The author/farmer/enviromental "guru" Gene Logsdon once wrote, "In nature a natural death is unnatural."

If most people had to kill their own food, most people would be vegetarians.

I wrote that. :)

PBurns said...

Actually Curt, that's a sentiment that is provably not true.

The true history of man is that we hunted for meat and killed it ourselves for 2 million years.

This was what we did.

It is written the grooves on mammoth bones, spear points, and campfires the world over.

It is why we domesticated chickens, sheep, goats, camels, horses, cows, ducks, geese, and pigs. We raised our own meat and killed it too. It was alive in the market until 150 years ago as there was no refrigeration.
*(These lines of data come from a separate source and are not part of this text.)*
-- ==== Sys2Proof/Config.lean ====
section
/-! DEFINITION. The parameters of spec/00_scope.md R5 and R8, the constants that follow from them, and the free
values: the two parameters the spec leaves OPEN and the two draws it calls "any value". -/

namespace Sys2Proof.Config

/-- `P`: the most significant decimal digits of a coefficient (R5). -/
abbrev maxDigits : Nat := 34

/-- `EMAX`: the largest unbiased exponent (R5). -/
abbrev eMax : Int := 6111

/-- `EMIN`: the smallest unbiased exponent (R5). -/
abbrev eMin : Int := -6176

/-- `BIAS`: biased exponent = unbiased exponent + BIAS (R5). -/
abbrev bias : Int := 6176

/-- `MAXCOEF`: the largest coefficient (R5). -/
abbrev maxCoef : Nat := 10 ^ 34 - 1

/-- `LENLIM`: an input of this length or more is rejected (R5). -/
abbrev lenLim : Nat := 7000

/-- `SPLIT`: the decimal digits in the low word of the two-word coefficient (R5). -/
abbrev split : Nat := 17

/-- The constant divisor of DIV1E9 (R6). -/
abbrev billion : Nat := 1000000000

/-- The size in bytes of the host's window onto the block (R60). -/
abbrev windowSize : Nat := 0x4000

/-- The offset of TXT_OUT (R23). -/
abbrev txtOutBase : Nat := 0x100

/-- `TXT_OUT_SIZE` (R8). -/
abbrev txtOutSize : Nat := 64

/-- The offset of TXT_IN (R23). -/
abbrev txtInBase : Nat := 0x2000

/-- `TXT_IN_SIZE` (R8). -/
abbrev txtInSize : Nat := 7000

/-- `CODEC_BASE`: where the platform puts the window (R8, R70, D3). OPEN: no value is known of it (log 8). -/
opaque codecBase : Nat

/-- `CODEC_LATENCY` (R8, R290, D24). OPEN: how many turns the host takes between the `draw`-th acceptance, of the command
word `cmd`, and its completion. It may differ between commands and between operands: `operands` are the operand registers
and `text` the input text FROMSTR would read (log 2). -/
opaque codecLatency (draw : Nat) (cmd : Word) (operands : List Word) (text : List (Option Byte)) : Nat

/-- The "any value" of R281: what a read at `offset` returns of a word that held `held` at acceptance, while the command
in progress, `cmd` with its operands, may be writing it (log 3). -/
opaque freeWord (draw offset : Nat) (held cmd : Word) (operands : List Word) (text : List (Option Byte)) : Word

/-- The "any value" of R272: what the host reads for the unwritten buffer byte at `offset` (log 3). -/
opaque freeByte (draw offset : Nat) : Byte

end Sys2Proof.Config
end

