/-! ## `setX` -/

@[simp] theorem setX_cmd (v : QWord) : (s.setX v).cmd = s.cmd := rfl
@[simp] theorem setX_status (v : QWord) : (s.setX v).status = s.status := rfl
@[simp] theorem setX_opaLo (v : QWord) : (s.setX v).opaLo = s.opaLo := rfl
@[simp] theorem setX_opaHi (v : QWord) : (s.setX v).opaHi = s.opaHi := rfl
@[simp] theorem setX_opbLo (v : QWord) : (s.setX v).opbLo = s.opbLo := rfl
@[simp] theorem setX_opbHi (v : QWord) : (s.setX v).opbHi = s.opbHi := rfl
@[simp] theorem setX_expIn (v : QWord) : (s.setX v).expIn = s.expIn := rfl
@[simp] theorem setX_txtLen (v : QWord) : (s.setX v).txtLen = s.txtLen := rfl
@[simp] theorem setX_x0 (v : QWord) : (s.setX v).x0 = quadWord v 0 := rfl
@[simp] theorem setX_x1 (v : QWord) : (s.setX v).x1 = quadWord v 1 := rfl
@[simp] theorem setX_x2 (v : QWord) : (s.setX v).x2 = quadWord v 2 := rfl
@[simp] theorem setX_x3 (v : QWord) : (s.setX v).x3 = quadWord v 3 := rfl
@[simp] theorem setX_y0 (v : QWord) : (s.setX v).y0 = s.y0 := rfl
@[simp] theorem setX_y1 (v : QWord) : (s.setX v).y1 = s.y1 := rfl
@[simp] theorem setX_y2 (v : QWord) : (s.setX v).y2 = s.y2 := rfl
@[simp] theorem setX_y3 (v : QWord) : (s.setX v).y3 = s.y3 := rfl
@[simp] theorem setX_aux (v : QWord) : (s.setX v).aux = s.aux := rfl
@[simp] theorem setX_decInfo (v : QWord) : (s.setX v).decInfo = s.decInfo := rfl
@[simp] theorem setX_decExp (v : QWord) : (s.setX v).decExp = s.decExp := rfl
@[simp] theorem setX_outLen (v : QWord) : (s.setX v).outLen = s.outLen := rfl
@[simp] theorem setX_mem (v : QWord) : (s.setX v).mem = s.mem := rfl
@[simp] theorem setX_fault (v : QWord) : (s.setX v).fault = s.fault := rfl
@[simp] theorem setX_host (v : QWord) : (s.setX v).host = s.host := rfl
@[simp] theorem setX_turns (v : QWord) : (s.setX v).turns = s.turns := rfl
@[simp] theorem setX_draws (v : QWord) : (s.setX v).draws = s.draws := rfl

/-! ## `setY` -/

@[simp] theorem setY_cmd (v : QWord) : (s.setY v).cmd = s.cmd := rfl
@[simp] theorem setY_status (v : QWord) : (s.setY v).status = s.status := rfl
@[simp] theorem setY_opaLo (v : QWord) : (s.setY v).opaLo = s.opaLo := rfl
@[simp] theorem setY_opaHi (v : QWord) : (s.setY v).opaHi = s.opaHi := rfl
@[simp] theorem setY_opbLo (v : QWord) : (s.setY v).opbLo = s.opbLo := rfl
@[simp] theorem setY_opbHi (v : QWord) : (s.setY v).opbHi = s.opbHi := rfl
@[simp] theorem setY_expIn (v : QWord) : (s.setY v).expIn = s.expIn := rfl
@[simp] theorem setY_txtLen (v : QWord) : (s.setY v).txtLen = s.txtLen := rfl
@[simp] theorem setY_x0 (v : QWord) : (s.setY v).x0 = s.x0 := rfl
@[simp] theorem setY_x1 (v : QWord) : (s.setY v).x1 = s.x1 := rfl
@[simp] theorem setY_x2 (v : QWord) : (s.setY v).x2 = s.x2 := rfl
@[simp] theorem setY_x3 (v : QWord) : (s.setY v).x3 = s.x3 := rfl
@[simp] theorem setY_y0 (v : QWord) : (s.setY v).y0 = quadWord v 0 := rfl
@[simp] theorem setY_y1 (v : QWord) : (s.setY v).y1 = quadWord v 1 := rfl
@[simp] theorem setY_y2 (v : QWord) : (s.setY v).y2 = quadWord v 2 := rfl
@[simp] theorem setY_y3 (v : QWord) : (s.setY v).y3 = quadWord v 3 := rfl
@[simp] theorem setY_aux (v : QWord) : (s.setY v).aux = s.aux := rfl
@[simp] theorem setY_decInfo (v : QWord) : (s.setY v).decInfo = s.decInfo := rfl
@[simp] theorem setY_decExp (v : QWord) : (s.setY v).decExp = s.decExp := rfl
@[simp] theorem setY_outLen (v : QWord) : (s.setY v).outLen = s.outLen := rfl
@[simp] theorem setY_mem (v : QWord) : (s.setY v).mem = s.mem := rfl
@[simp] theorem setY_fault (v : QWord) : (s.setY v).fault = s.fault := rfl
@[simp] theorem setY_host (v : QWord) : (s.setY v).host = s.host := rfl
@[simp] theorem setY_turns (v : QWord) : (s.setY v).turns = s.turns := rfl
@[simp] theorem setY_draws (v : QWord) : (s.setY v).draws = s.draws := rfl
There is no trick or art in killing, and it is not shocking after you have done it and lived with it. This is the normal of a million years, and it is only the arrogance of modern lazy times when ripe fruit is delivered in winter and sugar and nuts come in a bag that we have embraced foreign foods such as potatoes and tofu, almonds, and pumpkins. There is nothing wrong with vegetarianism, but it is affectation of modern rich white people who have cheap food, close by, delivered in airplanes and trucks, harvested by unseen peasants many thousands of miles away. Few people are less connected to the land or to history than the modern American vegetarian.